The total thrust for the single-engine Mark-I X-Racer was 1500 lbf, approximately twice that of the EZ-Rocket.

===Mark-II and Mark-III X-Racers===
As of 2010, the Rocket Racing League was utilizing a highly modified Velocity XL fixed-gear airframe and an Armadillo Aerospace 2,500 pound thrust liquid oxygen (LOX) and ethanol rocket engine in both its Mark-II X-Racer and Mark-III X-Racer demonstration vehicles.
The Mark-II and Mark-III racers could take off just 4 seconds after the rocket engine was ignited; both vehicles were limited to a top speed of 300 mi/h.
The rocket engine was a LOX-Ethanol, film-cooled, pressure-fed, blow-down design with a 10 to 15 ft-long exhaust plume. Plume-seeding technology allowed the plume color to vary from red to green to yellow to better facilitate race spectators in keeping track of specific racers while in the air.

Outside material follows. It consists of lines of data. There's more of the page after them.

theorem State.objRegisterOp_denied {o : W512} (ho : s.word512 (fld w 511 448) = o) (hok : s.objectOk p o = false) :
    s.objRegisterOp k p w = s.flyDone k p stDenied := by
  rw [State.objRegisterOp_of_read ha hin hclean ho, hok, if_pos (by decide)]

end Register

theorem State.objRetireOp_retires {o : Object} (ho : SMap.find? (fld w 511 448) s.objects = some o) (hpart : o.part = p)
    (hnamed : s.objNamed (fld w 511 448) = false) :
    s.objRetireOp k p w = (s.setTables s.parts s.allocs (SMap.del (fld w 511 448) s.objects) s.keys).flyDone k p stOk := by
  simp [State.objRetireOp, wordA_toNat, ho, hpart, hnamed, State.setTables]

theorem State.objRetireOp_denied {o : Object} (ho : SMap.find? (fld w 511 448) s.objects = some o)
    (h : o.part ≠ p ∨ s.objNamed (fld w 511 448) = true) : s.objRetireOp k p w = s.flyDone k p stDenied := by
  simp only [State.objRetireOp, wordA_toNat, ho, if_pos h]

theorem State.poisonAt_of_clean {a n : Nat} (h : s.poisoned a n = false) : s.poisonAt a n = none := by
  rw [State.poisonAt, List.head?_eq_none_iff, List.map_eq_nil_iff, List.filter_eq_nil_iff]
  intro e he hbad
  rw [Bool.and_eq_true] at hbad
  rw [State.poisoned, hbad.1, Bool.true_and, List.any_eq_false] at h
  exact h e he hbad.2

/-- The key that KEY_LOAD puts in its slot (R227). -/
def newKey (bs : List Byte) (p : Nat) (key : List Byte) : KeySlot := { part := p, keyId := BitVec.ofNat 64 (numAt bs 56 8), key := key }

section KeyLoad
variable (hslot : fld w 511 448 < 256) (hother : ∀ x, SMap.find? (fld w 511 448) s.keys = some x → x.part = p)
  (hused : s.keyUsed (fld w 511 448) = false) (ha : fld w 447 384 < 2 ^ 52) (hin : s.inAllocs p (fld w 447 384) 1200 = true)
  (hroom : s.keys.countP (fun x => x.2.part == p) < fld (s.quotaRec p) 159 144) (hclean : s.poisoned (fld w 447 384) 1200 = false)
  (hzero : ∀ i < 56, s.byte (fld w 447 384 + i) = 0)
include hslot hother hused ha hin hroom hclean hzero

/-- KEY_LOAD of a record that is read whole. -/
theorem State.keyLoadOp_of_read {bs : List Byte} (hbs : s.bytes (fld w 447 384) 1200 = bs) : s.keyLoadOp k p w =
    match unwrapKey bs with
    | none => (s.count .keyRejects p).flyDone k p stDenied
    | some key => (s.setTables s.parts s.allocs s.objects (SMap.put (fld w 511 448) (newKey bs p key) s.keys)).flyDone k p stOk := by
  have hfree : ((SMap.find? (fld w 511 448) s.keys).any fun x => x.part != p) = false := by
    cases hx : SMap.find? (fld w 511 448) s.keys with
    | none => rfl
    | some x => simp [hother x hx]
  have haddr : zeroFld (wordB w) 63 52 = true := zeroFld_of_lt ((wordB_toNat w).trans_lt ha)
  have hgrant : s.inGrant p (fld w 447 384) 1200 = true := by rw [State.inGrant, hin, Bool.true_or]
  have hhead : (bs.take 56).all (· == 0) = true := by
    rw [← hbs, State.bytes, ← List.map_take, List.take_range]
    simpa using hzero
  simp only [State.keyLoadOp, wordA_toNat, wordB_toNat, hfree, hused, haddr, hgrant, Nat.not_le.2 hslot, Nat.not_le.2 hroom, hbs, hhead,
    State.poisonAt_of_clean hclean, Bool.true_eq_false, Bool.false_eq_true, or_self, if_false, if_true, decide_false]
  rfl

theorem State.keyLoadOp_loads {key : List Byte} (hkey : unwrapKey (s.bytes (fld w 447 384) 1200) = some key) : s.keyLoadOp k p w =
    (s.setTables s.parts s.allocs s.objects
      (SMap.put (fld w 511 448) (newKey (s.bytes (fld w 447 384) 1200) p key) s.keys)).flyDone k p stOk := by
  rw [State.keyLoadOp_of_read hslot hother hused ha hin hroom hclean hzero rfl, hkey]

theorem State.keyLoadOp_rejects (hkey : unwrapKey (s.bytes (fld w 447 384) 1200) = none) :
    s.keyLoadOp k p w = (s.count .keyRejects p).finish k stDenied := by
  rw [State.keyLoadOp_of_read hslot hother hused ha hin hroom hclean hzero rfl, hkey]
  exact State.flyDone_of_ne (by decide)

end KeyLoad

theorem State.keyDropOp_drops {x : KeySlot} (hx : SMap.find? (fld w 511 448) s.keys = some x) (hpart : x.part = p)
    (hused : s.keyUsed (fld w 511 448) = false) :
    s.keyDropOp k p w = (s.setTables s.parts s.allocs s.objects (SMap.del (fld w 511 448) s.keys)).flyDone k p stOk := by
  simp [State.keyDropOp, wordA_toNat, hx, hpart, hused, State.setTables]

theorem State.keyDropOp_denied {x : KeySlot} (hx : SMap.find? (fld w 511 448) s.keys = some x)
    (h : x.part ≠ p ∨ s.keyUsed (fld w 511 448) = true) : s.keyDropOp k p w = s.flyDone k p stDenied := by
  have hno : ¬ (x.part = p ∧ s.keyUsed (fld w 511 448) = false) := by
    rintro ⟨hpart, hused⟩
    simp [hpart, hused] at h
  simp [State.keyDropOp, wordA_toNat, hx, hno]

end Objects

/-! ## Fills -/

section Fill
variable {s s1 : State} {q : QRef} {e w : W512} {k p : Nat}

/-- The entry that acceptance enters. -/
theorem Takes.entry (h : Takes s q e s1 k w) : ∃ x, SMap.find? k s1.entries = some x ∧ x.word = w ∧ x.part = qPart q := by
  obtain ⟨-, -, -, x, hacc, hword, -⟩ := h
  unfold State.accept at hacc
  dsimp only at hacc
  split at hacc
  · cases hacc
  · split at hacc
    · cases hacc
    · cases hacc
      exact ⟨_, SMap.find?_put_self .., hword, rfl⟩

/-- The state once a source whose coordinate is refused is counted (R28). -/
def State.fillCounted (s : State) (p : Nat) (w : W512) : State := if s.fillRefused p w then s.refuseCount else s

theorem State.fillCounted_sameTables (s : State) (p : Nat) (w : W512) : s.SameTables (s.fillCounted p w) := by
  unfold State.fillCounted
  split
  · exact s.count_sameTables ..
  · exact .refl s

theorem State.fillOp_fails (hst : failing (s.fillCheck p w) = true) :
    s.fillOp k p w = (s.fillCounted p w).flyDone k p (s.fillCheck p w) := by
  rw [State.fillOp, if_pos hst]
  rfl

/-- A FILL that passes its checks is kept with its entry, and its far source asked (R229). -/
theorem State.fillOp_runs {x : Entry} (hx : SMap.find? k s.entries = some x) (hst : failing (s.fillCheck p w) = false) :
    SMap.find? k (s.fillOp k p w).fills = some x ∧ (s.fillOp k p w).mem = s.mem := by
  have hsame := s.fillCounted_sameTables p w
  obtain ⟨t, ht, hop⟩ : ∃ t, State.SameTables { s.fillCounted p w with fills := SMap.put k x (s.fillCounted p w).fills } t ∧
      s.fillOp k p w = t := by
    refine ⟨_, ?_, rfl⟩
    have hentry : SMap.find? k (if s.fillRefused p w then s.refuseCount else s).entries = some x := by
      rw [← hx]
      exact congrArg (SMap.find? k) hsame.entries
    simp only [State.fillOp, hst, Bool.false_eq_true, if_false, hentry]
    split
    · exact State.startJob_sameTables ..
    · exact .refl _
  rw [hop, ht.fills, ht.mem]
  exact ⟨SMap.find?_put_self .., hsame.mem⟩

The Mark-II (N205MB) racer utilized a standard fixed-gear XL airframe, modified for the addition of the Armadillo rocket propulsion. The Mark-III (N133XP) airframe was modified during manufacturing at Velocity Aircraft explicitly for use as a Rocket Racer, with canopy top, center seat and control stick, and other enhancements.

===Mark V X-Racer===
The Mark-V proposed design resembles "a sleek, rocket-powered sailplane" and may be built at Velocity Aircraft, although no firm contracts are in place to do so as of November 2011.